B. Self-Regulatory Organization's Statement on Burden on Competition

    CBOE does not believe that the proposed rule change will impose any 
burden on competition not necessary or appropriate in furtherance of 
the purposes of the Act.

C. Self-Regulatory Organization's Statement on Comments on the Proposed 
Rule Change Received From Members, Participants or Others

    The Exchange neither solicited nor received comments on the 
proposal.

III. Solicitation of Comments

    Interested persons are invited to submit written data, views, and 
arguments concerning the foregoing, including whether the proposed rule 
change is consistent with the Act. Comments may be submitted by any of 
the following methods:

Electronic Comments

     Use the Commission's Internet comment form (http://
www.sec.gov/rules/sro.shtml); or
     Send an e-mail to rule-comments@sec.gov. Please include 
File Number SR-CBOE-2007-48 on the subject line.

Paper Comments

     Send paper comments in triplicate to Nancy M. Morris, 
Secretary, Securities and Exchange Commission, 100 F Street, NE., 
Washington, DC 20549-1090.

All submissions should refer to File Number SR-CBOE-2007-48. This file 
number should be included on the subject line if e-mail is used. To 
help the Commission process and review your comments more efficiently, 
please use only one method. The Commission will post all comments on 
the Commission's Internet Web site (http://www.sec.gov/rules/
sro.shtml). Copies of the submission, all subsequent amendments, all 
written statements with respect to the proposed rule change that are 
filed with the Commission, and all written communications relating to 
the proposed rule change between the Commission and any person, other 
than those that may be withheld from the public in accordance with the 
provisions of 5 U.S.C. 552, will be available for inspection and 
copying in the Commission's Public Reference Room. Copies of such 
filing also will be available for inspection and copying at the 
principal office of the Exchange. All comments received will be posted 
without change; the Commission does not edit personal identifying 
information from submissions. You should submit only information that 
you wish to make available publicly.
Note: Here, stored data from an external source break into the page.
def cRows0 : List OpRow :=
  [⟨0x01, 0xFCF000, 0x040000, fun w => .lds (w.extractLsb' 16 2) (w.extractLsb' 8 4) (w.extractLsb' 4 4) (w.extractLsb' 3 1) (w.extractLsb' 0 3)⟩,
   ⟨0x02, 0xFCF000, 0x080000, fun w => .ldsk (w.extractLsb' 16 2) (w.extractLsb' 8 4) (w.extractLsb' 4 4) (w.extractLsb' 3 1) (w.extractLsb' 0 3)⟩,
   ⟨0x03, 0xFCF000, 0x0C0000, fun w => .sts (w.extractLsb' 16 2) (w.extractLsb' 8 4) (w.extractLsb' 4 4) (w.extractLsb' 3 1) (w.extractLsb' 0 3)⟩,
   ⟨0x04, 0xFCF000, 0x100000, fun w => .ldsx (w.extractLsb' 16 2) (w.extractLsb' 8 4) (w.extractLsb' 4 4) (w.extractLsb' 3 1) (w.extractLsb' 0 3)⟩,
   ⟨0x05, 0xFCF000, 0x140000, fun w => .stsx (w.extractLsb' 16 2) (w.extractLsb' 8 4) (w.extractLsb' 4 4) (w.extractLsb' 3 1) (w.extractLsb' 0 3)⟩,
   ⟨0x06, 0xFC3000, 0x180000, fun w => .ldr (w.extractLsb' 16 2) (w.extractLsb' 14 2) (w.extractLsb' 8 4) (w.extractLsb' 4 4) (w.extractLsb' 3 1) (w.extractLsb' 0 3)⟩,
   ⟨0x07, 0xFC3000, 0x1C0000, fun w => .str (w.extractLsb' 16 2) (w.extractLsb' 14 2) (w.extractLsb' 8 4) (w.extractLsb' 4 4) (w.extractLsb' 3 1) (w.extractLsb' 0 3)⟩,
   ⟨0x08, 0xFC3000, 0x200000, fun w => .ldg (w.extractLsb' 16 2) (w.extractLsb' 14 2) (w.extractLsb' 8 4) (w.extractLsb' 4 4) (w.extractLsb' 3 1) (w.extractLsb' 0 3)⟩,
   ⟨0x09, 0xFC3000, 0x240000, fun w => .ldgk (w.extractLsb' 16 2) (w.extractLsb' 14 2) (w.extractLsb' 8 4) (w.extractLsb' 4 4) (w.extractLsb' 3 1) (w.extractLsb' 0 3)⟩,
   ⟨0x0A, 0xFC3000, 0x280000, fun w => .stg (w.extractLsb' 16 2) (w.extractLsb' 14 2) (w.extractLsb' 8 4) (w.extractLsb' 4 4) (w.extractLsb' 3 1) (w.extractLsb' 0 3)⟩,
   ⟨0x0B, 0xFC3000, 0x2C0000, fun w => .ldgx (w.extractLsb' 16 2) (w.extractLsb' 14 2) (w.extractLsb' 8 4) (w.extractLsb' 4 4) (w.extractLsb' 3 1) (w.extractLsb' 0 3)⟩,
   ⟨0x0C, 0xFC3000, 0x300000, fun w => .stgx (w.extractLsb' 16 2) (w.extractLsb' 14 2) (w.extractLsb' 8 4) (w.extractLsb' 4 4) (w.extractLsb' 3 1) (w.extractLsb' 0 3)⟩,
   ⟨0x10, 0xFC0000, 0x400000, fun w => .atadd (w.extractLsb' 16 2) (w.extractLsb' 12 4) (w.extractLsb' 8 4) (w.extractLsb' 4 4) (w.extractLsb' 3 1) (w.extractLsb' 0 3)⟩,
   ⟨0x11, 0xFC0000, 0x440000, fun w => .atand (w.extractLsb' 16 2) (w.extractLsb' 12 4) (w.extractLsb' 8 4) (w.extractLsb' 4 4) (w.extractLsb' 3 1) (w.extractLsb' 0 3)⟩,
   ⟨0x12, 0xFC0000, 0x480000, fun w => .ator (w.extractLsb' 16 2) (w.extractLsb' 12 4) (w.extractLsb' 8 4) (w.extractLsb' 4 4) (w.extractLsb' 3 1) (w.extractLsb' 0 3)⟩,
   ⟨0x13, 0xFC0000, 0x4C0000, fun w => .atxchg (w.extractLsb' 16 2) (w.extractLsb' 12 4) (w.extractLsb' 8 4) (w.extractLsb' 4 4) (w.extractLsb' 3 1) (w.extractLsb' 0 3)⟩]

def cRows1 : List OpRow :=
  [⟨0x14, 0xFC0000, 0x500000, fun w => .atcas (w.extractLsb' 16 2) (w.extractLsb' 12 4) (w.extractLsb' 8 4) (w.extractLsb' 4 4) (w.extractLsb' 3 1) (w.extractLsb' 0 3)⟩,
   ⟨0x15, 0xFC0000, 0x540000, fun w => .atfadd (w.extractLsb' 16 2) (w.extractLsb' 12 4) (w.extractLsb' 8 4) (w.extractLsb' 4 4) (w.extractLsb' 3 1) (w.extractLsb' 0 3)⟩,
   ⟨0x16, 0xFC0000, 0x580000, fun w => .atfmax (w.extractLsb' 16 2) (w.extractLsb' 12 4) (w.extractLsb' 8 4) (w.extractLsb' 4 4) (w.extractLsb' 3 1) (w.extractLsb' 0 3)⟩,
   ⟨0x18, 0xFF001F, 0x600000, fun w => .fence (w.extractLsb' 12 4) (w.extractLsb' 8 4) (w.extractLsb' 5 3)⟩,
   ⟨0x19, 0xFC0000, 0x640000, fun w => .stk (w.extractLsb' 16 2) (w.extractLsb' 12 4) (w.extractLsb' 8 4) (w.extractLsb' 4 4) (w.extractLsb' 3 1) (w.extractLsb' 0 3)⟩,
   ⟨0x1A, 0xFC0000, 0x680000, fun w => .kcopy (w.extractLsb' 16 2) (w.extractLsb' 12 4) (w.extractLsb' 8 4) (w.extractLsb' 4 4) (w.extractLsb' 3 1) (w.extractLsb' 0 3)⟩,
   ⟨0x1B, 0xFC0000, 0x6C0000, fun w => .cp (w.extractLsb' 16 2) (w.extractLsb' 12 4) (w.extractLsb' 8 4) (w.extractLsb' 4 4) (w.extractLsb' 3 1) (w.extractLsb' 0 3)⟩,
   ⟨0x1C, 0xFC0000, 0x700000, fun w => .cpq (w.extractLsb' 16 2) (w.extractLsb' 12 4) (w.extractLsb' 8 4) (w.extractLsb' 4 4) (w.extractLsb' 3 1) (w.extractLsb' 0 3)⟩,
   ⟨0x1D, 0xFC0000, 0x740000, fun w => .cpblk (w.extractLsb' 16 2) (w.extractLsb' 12 4) (w.extractLsb' 8 4) (w.extractLsb' 4 4) (w.extractLsb' 3 1) (w.extractLsb' 0 3)⟩,
   ⟨0x1E, 0xFC0000, 0x780000, fun w => .prefr (w.extractLsb' 16 2) (w.extractLsb' 12 4) (w.extractLsb' 8 4) (w.extractLsb' 4 4) (w.extractLsb' 3 1) (w.extractLsb' 0 3)⟩,
   ⟨0x1F, 0xFF0070, 0x7C0000, fun w => .bankm (w.extractLsb' 12 4) (w.extractLsb' 9 3) (w.extractLsb' 7 2) (w.extractLsb' 0 4)⟩,
   ⟨0x20, 0xFC0000, 0x800000, fun w => .reedinv (w.extractLsb' 16 2) (w.extractLsb' 12 4) (w.extractLsb' 8 4) (w.extractLsb' 4 4) (w.extractLsb' 3 1) (w.extractLsb' 0 3)⟩,
   ⟨0x21, 0xFC0000, 0x840000, fun w => .coll (w.extractLsb' 16 2) (w.extractLsb' 12 4) (w.extractLsb' 8 4) (w.extractLsb' 4 4) (w.extractLsb' 3 1) (w.extractLsb' 0 3)⟩,
   ⟨0x22, 0xFC0000, 0x880000, fun w => .dpost (w.extractLsb' 16 2) (w.extractLsb' 12 4) (w.extractLsb' 8 4) (w.extractLsb' 4 4) (w.extractLsb' 3 1) (w.extractLsb' 0 3)⟩,
   ⟨0x23, 0xFC0000, 0x8C0000, fun w => .gwait (w.extractLsb' 16 2) (w.extractLsb' 12 4) (w.extractLsb' 8 4) (w.extractLsb' 4 4) (w.extractLsb' 3 1) (w.extractLsb' 0 3)⟩,
   ⟨0x24, 0xFC0000, 0x900000, fun w => .lease (w.extractLsb' 16 2) (w.extractLsb' 12 4) (w.extractLsb' 8 4) (w.extractLsb' 4 4) (w.extractLsb' 3 1) (w.extractLsb' 0 3)⟩]

def cRows2 : List OpRow :=
  [⟨0x25, 0xFC0000, 0x940000, fun w => .lrel (w.extractLsb' 16 2) (w.extractLsb' 12 4) (w.extractLsb' 8 4) (w.extractLsb' 4 4) (w.extractLsb' 3 1) (w.extractLsb' 0 3)⟩,
   ⟨0x26, 0xFCF000, 0x980000, fun w => .mbpost (w.extractLsb' 16 2) (w.extractLsb' 8 4) (w.extractLsb' 4 4) (w.extractLsb' 3 1) (w.extractLsb' 0 3)⟩]

/-- The C map (R208). -/
def cRows : List OpRow :=
  cRows0 ++ (cRows1 ++ (cRows2))

def lRows0 : List OpRow :=
  [⟨0x01, 0xFC0000, 0x040000, fun w => .b (w.extractLsb' 14 4) (w.extractLsb' 0 14)⟩,
   ⟨0x02, 0xFC0000, 0x080000, fun w => .call (w.extractLsb' 14 4) (w.extractLsb' 0 14)⟩,
   ⟨0x03, 0xFDC000, 0x0C0000, fun w => .brmz (w.extractLsb' 17 1) (w.extractLsb' 0 14)⟩,
   ⟨0x04, 0xFC01FF, 0x100000, fun w => .jmpi (w.extractLsb' 14 4) (w.extractLsb' 9 5)⟩,
   ⟨0x05, 0xFC01FF, 0x140000, fun w => .calli (w.extractLsb' 14 4) (w.extractLsb' 9 5)⟩,
   ⟨0x06, 0xFC01FF, 0x180000, fun w => .ret (w.extractLsb' 14 4) (w.extractLsb' 9 5)⟩,
   ⟨0x07, 0xFC0000, 0x1C0000, fun w => .guard (w.extractLsb' 16 2) (w.extractLsb' 12 4) (w.extractLsb' 8 4) (w.extractLsb' 4 4) (w.extractLsb' 0 4)⟩,
   ⟨0x08, 0xFC000F, 0x200000, fun w => .loop (w.extractLsb' 15 3) (w.extractLsb' 10 5) (w.extractLsb' 4 6)⟩,
   ⟨0x09, 0xFC000F, 0x240000, fun w => .loopp (w.extractLsb' 15 3) (w.extractLsb' 10 5) (w.extractLsb' 4 6)⟩,
   ⟨0x0A, 0xFDFFFF, 0x280000, fun w => .mpush (w.extractLsb' 17 1)⟩,
   ⟨0x0B, 0xFDFFFF, 0x2C0000, fun w => .minv (w.extractLsb' 17 1)⟩,
   ⟨0x0C, 0xFDFFFF, 0x300000, fun w => .mpop (w.extractLsb' 17 1)⟩,
   ⟨0x10, 0xFC3FFF, 0x400000, fun w => .waitt (w.extractLsb' 14 4)⟩,
   ⟨0x11, 0xFC00FF, 0x440000, fun w => .waitc (w.extractLsb' 13 5) (w.extractLsb' 8 5)⟩,
   ⟨0x12, 0xFFFFFF, 0x480000, fun _ => .waitr⟩,
   ⟨0x13, 0xFC00FF, 0x4C0000, fun w => .bara (w.extractLsb' 13 5) (w.extractLsb' 10 3) (w.extractLsb' 8 2)⟩]

def lRows1 : List OpRow :=
  [⟨0x14, 0xFC1FFF, 0x500000, fun w => .barw (w.extractLsb' 13 5)⟩,
   ⟨0x18, 0xFC1FFF, 0x600000, fun w => .mbtake (w.extractLsb' 13 5)⟩,
   ⟨0x19, 0xFC00FF, 0x640000, fun w => .mbreply (w.extractLsb' 13 5) (w.extractLsb' 8 5)⟩,
   ⟨0x1A, 0xFC1FFF, 0x680000, fun w => .launch (w.extractLsb' 13 5)⟩,
   ⟨0x1B, 0xFC03FF, 0x6C0000, fun w => .trap (w.extractLsb' 10 8)⟩,
   ⟨0x1C, 0xFFFFFF, 0x700000, fun _ => .tret⟩,
   ⟨0x1D, 0xFFFFFF, 0x740000, fun _ => .done⟩]

/-- The L map (R210). -/
def lRows : List OpRow :=
  lRows0 ++ (lRows1)

/-- The K slot (R211); its op value is the form bit. -/
def kRows : List OpRow :=
  [⟨0x00, 0x040000, 0x000000, fun w => .k (w.extractLsb' 23 1) (w.extractLsb' 22 1) (w.extractLsb' 19 3) (w.extractLsb' 0 18)⟩,
   ⟨0x01, 0x05FFFF, 0x040000, fun w => .kctl (w.extractLsb' 23 1) (w.extractLsb' 22 1) (w.extractLsb' 19 3) (w.extractLsb' 17 1)⟩]

/-- The map of a class. -/
def opRows : SlotClass → List OpRow
  | .s => sRows
  | .v => vRows
  | .m => mRows
  | .c => cRows
  | .l => lRows
  | .k => kRows

/-- The op field of a class: S [23:17], V [23:16], M [23:19], C and L [23:18], and the form bit of K. -/
def opField (cl : SlotClass) (w : SlotWord) : BitVec 8 :=
  match cl with
  | .s => (w.extractLsb' 17 7).setWidth 8
  | .v => w.extractLsb' 16 8
  | .m => (w.extractLsb' 19 5).setWidth 8
  | .c => (w.extractLsb' 18 6).setWidth 8
  | .l => (w.extractLsb' 18 6).setWidth 8
  | .k => (w.extractLsb' 18 1).setWidth 8

/-- A word that a row's encoding covers. -/
def OpRow.covers (r : OpRow) (w : SlotWord) : Bool := decide (w &&& r.mask = r.pat)

/-- The row whose encoding covers the word. -/
def findRow (cl : SlotClass) (w : SlotWord) : Option OpRow := (opRows cl).find? (·.covers w)

/-- The row that covers the word, or the first row of its op value, whose reserved fields it breaks. -/
def opRow (cl : SlotClass) (w : SlotWord) : Option OpRow :=
  match findRow cl w with
  | some r => some r
  | none => (opRows cl).find? fun r => decide (r.op = opField cl w)

/-- BANKM with target mode 3 takes ILLEGAL, where any other reserved field takes FLT_ENC (R102, R207). -/
def reservedFate (i : Instr) : Decoded :=
  match i with
  | .bankm _ _ m _ => if m = 3 then .illegal else .enc
  | _ => .enc

/-- The fate of a slot value in a slot of class cl (R192). -/
def decode (cl : SlotClass) (w : SlotWord) : Decoded :=
  if w = 0 then .instr .nop
  else
    match findRow cl w with
    | some r => if wellFormed (r.build w) then .instr (r.build w) else reservedFate (r.build w)
    | none =>
      match opRow cl w with
      | some r => reservedFate (r.build w)
      | none => .illegal

/-- The eight slot values of a bundle (R189). -/
def slotWord (b : Bundle) (i : Nat) : SlotWord := b.extractLsb' (24 * i) 24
All submissions should refer to 
File Number SR-CBOE-2007-48 and should be submitted on or before June 
7, 2007.

IV. Commission's Findings and Order Granting Accelerated Approval of 
the Proposed Rule Change

    After careful review, the Commission finds that the proposed rule 
change is consistent with the requirements of the Act and the rules and 
regulations thereunder applicable to a national

[[Page 27876]]

securities exchange.\8\ In particular, the Commission finds that the 
proposed rule change is consistent with Section 6(b)(5) of the Act,\9\ 
which requires that an exchange have rules designed, among other 
things, to promote just and equitable principles of trade, to remove 
impediments to and perfect the mechanism of a free and open market and 
a national market system, and in general to protect investors and the 
public interest. The Commission believes that this proposal should 
benefit investors by increasing competition among markets that trade 
the Shares.
---------------------------------------------------------------------------

    \8\ In approving this rule change, the Commission notes that it 
has considered the proposal's impact on efficiency, competition, and 
capital formation. See 15 U.S.C. 78c(f).
    \9\ 15 U.S.C. 78f(b)(5).
---------------------------------------------------------------------------

    In addition, the Commission finds that the proposal is consistent 
with Section 12(f) of the Act,\10\ which permits an exchange to trade, 
pursuant to UTP, a security that is listed and registered on another 
exchange.\11\ The Commission notes that it previously approved the 
listing and trading of the Shares on Amex and NYSE Arca.\12\ The 
Commission also finds that the proposal is consistent with Rule 12f-5 
under the Act,\13\ which provides that an exchange shall not extend UTP 
to a security unless the exchange has in effect a rule or rules 
providing for transactions in the class or type of security to which 
the exchange extends UTP. The Exchange has represented that it meets 
this requirement because it deems the Shares to be equity securities, 
thus rendering trading in the Shares subject to the Exchange's existing 
rules governing the trading of equity securities.
---------------------------------------------------------------------------

    \10\ 15 U.S.C. 78l(f).
    \11\ Section 12(a) of the Act, 15 U.S.C. 78l(a), generally 
prohibits a broker-dealer from trading a security on a national 
securities exchange unless the security is registered on that 
exchange pursuant to Section 12 of the Act. Section 12(f) of the Act 
excludes from this restriction trading in any security to which an 
exchange ``extends UTP.'' When an exchange extends UTP to a 
security, it allows its members to trade the security as if it were 
listed and registered on the exchange even though it is not so 
listed and registered.
    \12\ See supra notes 3 and 4.
    \13\ 17 CFR 240.12f-5.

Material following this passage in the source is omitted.